Singing The Bones Retreat
With Lydia Violet Harutoonian
And Leah Song of Rising Appalachia
Prama Retreat Center Blue Ridge Mountains
North Carolina
March 23rd-26th 2023
Having previously taken the Singing the Bones online course is a necessary pre-requisite for this retreat!
If you still need to take Singing the Bones online, please register here and then apply for this retreat.
***Registration will be capped at 35 folks!!

As diasporic peoples, there is a cultural separation many of us inherit. With this separation comes disorientation from land, language, and tradition, and assimilation into modern cultures based on capitalism and white supremacy. When we learn about the cultures of our ancestors, both lessons and blessings, we root down into who we are, and choose consciously what we bring forward as we shape culture with our lives. To do this brings with it ancestral healing, cultural repair, and breaking patterns that have become toxic to us.
To root into stories and songs also helps to balance and heal the challenges of ancestral connection. Many times the medicine for the adversities our ancestors faced are in that very culture itself. All humans gathered around imagination and creativity, confessing their life stories, wonderings, and prayers. Their humanity often came forward through these outlets, creating medicine for the hardships of life. Lydia and Leah are committed to supporting participants in finding those ancestral cultural artifacts that stir your curiosity and light you up, and immensely enjoy doing it!
We cannot WAIT to finally be with you all in person for this work.

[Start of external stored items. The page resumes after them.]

/-! ### Packets (10 R292, R316) -/

/-- The base header of Table 10.4. -/
def baseHdr (x : Conn) (op : Nat) (ackreq first last ece : Bool) (plen psn : Nat) : List Byte :=
  let b (k : Bool) (n : Nat) : Nat := if k then n else 0
  beBytes 1 (32 + op) ++ beBytes 1 (b ackreq 128 + b first 64 + b last 32 + b x.sec 16 + b ece 8) ++ beBytes 2 plen ++
  beBytes 4 x.peerConn ++ beBytes 4 psn ++ beBytes 4 0

/-- The Ethernet, IP and UDP headers of a packet on a connection (10 R291, R295, R314), as they stand before it. -/
def eaveOuter (s : State) (c : Nat) (pkt : List Byte) : List Byte :=
  let x := connOf s c
  let tos := x.dscp * 4 + 2
  let eth := beBytes 6 x.peerMac ++ beBytes 6 (vportMac s (bayVport x.bay)) ++ (if x.vlan then beBytes 2 0x8100 ++ beBytes 2 x.vlanTci else []) ++
    beBytes 2 (if x.ipv6 then 0x86DD else 0x0800)
  let ttl := (Config.eaveTtl c).toNat
  let ip := if x.ipv6 then
      beBytes 4 (6 * 2 ^ 28 + tos * 2 ^ 20 + (Config.eaveFlow c).toNat) ++ beBytes 2 (8 + pkt.length) ++ beBytes 1 17 ++ beBytes 1 ttl ++
      beBytes 16 x.localIp ++ beBytes 16 x.peerIp
    else
      beBytes 1 0x45 ++ beBytes 1 tos ++ beBytes 2 (28 + pkt.length) ++ beBytes 2 (Config.eaveIpId pkt).toNat ++
      beBytes 2 (if Config.eaveDf c then 0x4000 else 0) ++ beBytes 1 ttl ++ beBytes 1 17 ++ beBytes 2 0 ++ beBytes 4 x.localIp ++ beBytes 4 x.peerIp
  let udp := beBytes 2 (0xC000 + c % 0x4000) ++ beBytes 2 (getF s Fld.xptCtlUdpPort 0) ++ beBytes 2 (8 + pkt.length) ++ beBytes 2 0
  let outer := eth ++ ip ++ udp
  let f := outer ++ pkt
  (if x.ipv6 then l4Csum f eth.length (eth.length + 40) else ipv4Csum f eth.length).take outer.length

/-- Send a packet on a connection: sealed where it is secured (10 R316); a nonce that would pass its end fails the connection
(10 R297). -/
def sendPkt (s : State) (c op : Nat) (ackreq first last ece : Bool) (psn : Nat) (ext payload : List Byte) : State :=
  let x := connOf s c
  if x.sec ∧ 2 ^ 64 ≤ x.txNonce then connErr s c 3
  else
    let hdr := baseHdr x op ackreq first last ece payload.length psn ++ (if x.sec then beBytes 8 x.txNonce else []) ++ ext
    let body := if x.sec then
        (match keyOfHandle s x.key with
         | some k =>
           let r := gcmSeal (k.bytes.take 32) ((k.bytes.drop 32).take 4 ++ beBytes 8 x.txNonce) hdr payload
           r.1 ++ r.2
         | none => payload)
      else payload
    let s := if x.sec then setConn s c { x with txNonce := x.txNonce + 1 } else s
    egressOut s x.port x.prio (.eave c false (eaveOuter s c (hdr ++ body)) hdr body)

/-- RH of Table 10.6. -/
def rhBytes (m : Msg) (off : Nat) : List Byte := beBytes 1 m.rkind ++ beBytes 3 0 ++ beBytes 4 m.rref ++ beBytes 8 off

/-- WN of Table 10.6: rref holds the window, rkind the rights, roffset size - 1, len the cookie. -/
def wnBytes (m : Msg) : List Byte :=
  beBytes 2 (m.rref % 65536) ++ beBytes 2 (m.rref / 65536) ++ beBytes 1 m.rkind ++ beBytes 3 0 ++ beBytes 8 m.roffset ++
  beBytes 4 m.len ++ beBytes 4 0

/-- Packets that a message sends: a READ_REQ sends one for its n PSNs. -/
def msgPkts (m : Msg) : Nat := if m.kind = 2 then 1 else m.n

/-- Send packet `i` of a message, its first PSN being known (10 R294, R307). -/
def sendMsgPkt (s : State) (c : Nat) (m : Msg) (i : Nat) : State :=
  let x := connOf s c
  let last := decide (i + 1 = msgPkts m)
  let psn := psnAdd m.psn0 i
  match m.kind with
  | 2 => sendPkt s c 2 true true true false (psnAdd m.psn0 m.got) (rhBytes m (m.roffset + m.got * x.mtu) ++ beBytes 4 (m.len - m.got * x.mtu) ++ beBytes 4 0) []
  | 4 => sendPkt s c 4 true true true false psn (rhBytes m m.roffset ++ beBytes 8 m.opnd1.toNat) []
  | 5 => sendPkt s c 5 true true true false psn (rhBytes m m.roffset ++ beBytes 8 m.opnd1.toNat ++ beBytes 8 m.opnd2.toNat) []
  | 7 => sendPkt s c 7 true true true false psn (wnBytes m) []
  | k =>
    let off := i * x.mtu
    let n := Nat.min x.mtu (m.len - off)
    let d := if m.data.isEmpty then fetchBytes s (m.laddr + off) n else ((m.data.drop off).take n, s)
    sendPkt d.2 c k last (i == 0) last false psn (if k = 1 then rhBytes m (m.roffset + off) else []) d.1

/-! ### The window (10 R306) -/

/-- PSNs a message has taken so far. -/
def msgSpan (m : Msg) : Nat := if m.sent = 0 then 0 else if m.kind = 2 then m.n else m.sent

/-- How many of a message's PSNs lie behind una. -/
def msgAcked (x : Conn) (m : Msg) : Nat :=
  let d := psnDist m.psn0 x.una
  if m.sent = 0 ∨ 2 ^ 23 ≤ d then 0 else Nat.min d (msgSpan m)

/-- Packets between una and nxt; a READ_REQ is one (DEDUCED, log 62). -/
def pktsOut (x : Conn) : Nat :=
  (x.msgs.map (fun m => if m.kind = 2 then (if msgAcked x m < msgSpan m then 1 else 0) else msgSpan m - msgAcked x m)).sum

/-- Atomics outstanding. -/
def atomicsOut (x : Conn) : Nat := (x.msgs.filter (fun m => (m.kind == 4 || m.kind == 5) && m.sent == 1 && msgAcked x m == 0)).length

/-- The first message with packets not yet sent. -/
def nextMsg (x : Conn) : Option (Nat × Msg) := (x.msgs.zipIdx.map (fun e => (e.2, e.1))).find? (fun e => !e.2.dead && decide (e.2.sent < msgPkts e.2))

/-- Whether the window lets the next packet of a message go. -/
def mayGo (s : State) (x : Conn) (m : Msg) : Bool :=
  decide (pktsOut x < getF s Fld.xptMaxOut 0) && decide (psnDist x.una x.nxt + (if m.kind = 2 then m.n else 1) < 2 ^ 23) &&
  (m.sent != 0 || decide (atomicsOut x < 16))

/-- The status that the local range of a message meets in a host window (07 R204). -/
def localStatus (s : State) (m : Msg) : Option Nat := if m.data.isEmpty ∧ m.kind ≤ 1 then reachStatus s m.laddr 0 else none

/-- Replace a message of a connection. -/
def putMsg (s : State) (c i : Nat) (m : Msg) : State :=
  let x := connOf s c
  setConn s c { x with msgs := x.msgs.set i m }

/-- Send one packet more, if one may go. -/
def pumpOne (s : State) (c : Nat) : Option State :=
  let x := connOf s c
  if x.st ≠ 1 ∨ x.rnrWait.isSome = true ∨ portUp s x.port = false then none
  else
    match nextMsg x with
    | none => none
    | some (i, m) =>
      if !mayGo s x m then none
      else
        match localStatus s m with
        | some st => some (endMsg (putMsg s c i { m with dead := true }) m stHostError st)
        | none =>
          let m := { m with psn0 := if m.sent = 0 then x.nxt else m.psn0, sent := m.sent + 1 }
          let from_ := if x.una = x.nxt then s.ftime else x.retryFrom
          let x := { x with msgs := x.msgs.set i m, nxt := psnAdd x.nxt (if m.kind = 2 then m.n else 1), retryFrom := from_ }
          some (sendMsgPkt (setConn s c x) c m (m.sent - 1))

/-- Send what may go. -/
def pumpN : Nat → State → Nat → State
  | 0, s, _ => s
  | k + 1, s, c =>
    match pumpOne s c with
    | none => s
    | some t => pumpN k t c

/-- The same, up to a window's worth. -/
def pump (s : State) (c : Nat) : State := pumpN (getF s Fld.xptMaxOut 0 + (connOf s c).msgs.length) s c

/-- Take the messages out whose packets have all been sent and acknowledged; those not ended yet end OK (10 R306). -/
def settleConn (s : State) (c : Nat) : State :=
  let x := connOf s c
  let ended (m : Msg) : Bool := m.sent != 0 && msgAcked x m == msgSpan m && (m.dead || m.sent == msgPkts m)
  let s := setConn s c { x with msgs := x.msgs.filter (fun m => !ended m) }
  (x.msgs.filter ended).foldl (fun s m => endMsg s m 0 0) s

/-- Where an acknowledgement up to a PSN takes una: at most to the first response still missing of a read or an atomic (DEDUCED,
log 63). -/
def ackTarget (x : Conn) (a : Nat) : Nat :=
  let missing (m : Msg) : Bool := (m.kind == 2 || m.kind == 4 || m.kind == 5) && m.sent != 0 && !m.dead && decide (m.got < m.n)
  (x.msgs.filter missing).foldl
    (fun t m => if psnDist x.una (psnAdd m.psn0 m.got) < psnDist x.una t then psnAdd m.psn0 m.got else t) (psnAdd a 1)

/-- An acknowledgement of the PSNs up to `a` (10 R306). -/
def ackTo (s : State) (c a : Nat) : State :=
  let x := connOf s c
  if psnDist x.una a < psnDist x.una x.nxt then
    let t := ackTarget x a
    if t = x.una then s
    else settleConn (setConn s c { x with una := t, retry := 0, rnr := 0, retryFrom := s.ftime }) c
  else s

/-- Resend every outstanding packet from a PSN on, in order (10 R307). -/
def resendFrom (s : State) (c p : Nat) : State :=
  let x := connOf s c
  let at_ := psnDist x.una p
  let due (m : Msg) : List (Msg × Nat) :=
    if m.kind = 2 then (if m.sent ≠ 0 ∧ msgAcked x m < msgSpan m ∧ at_ < psnDist x.una (psnAdd m.psn0 m.n) then [(m, 0)] else [])
    else ((List.range m.sent).filter (fun i => msgAcked x m ≤ i && decide (at_ ≤ psnDist x.una (psnAdd m.psn0 i)))).map (fun i => (m, i))
  let ps := (x.msgs.map due).flatten
  let s := setConn s c { x with retx := (x.retx + ps.length) % 2 ^ 64, retryFrom := s.ftime }
  ps.foldl (fun s e => if (connOf s c).st = 1 then sendMsgPkt s c e.1 e.2 else s) (bumpN s Fld.xptRetxCnt 0 ps.length)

This retreat will build on the work students have already undertaken in studying the cultural inheritance of one of their ancestries through researching myths, folktales, archetypes, about musical instrumentation, and song.
You will dive into learning about the instruments and music styles singing in your blood. You will see the connections and differentiations across cultures. And most importantly, you will practice reconnection within the diaspora, defining what a relationship with your ancestors means for you.
This retreat will feature lectures, questions and answer sessions, singing, evening storytelling celebrations, folk songs, and the magic of people gathering together to uncover symbolism and sounds from the past.
You do not need to have music experience to attend this retreat!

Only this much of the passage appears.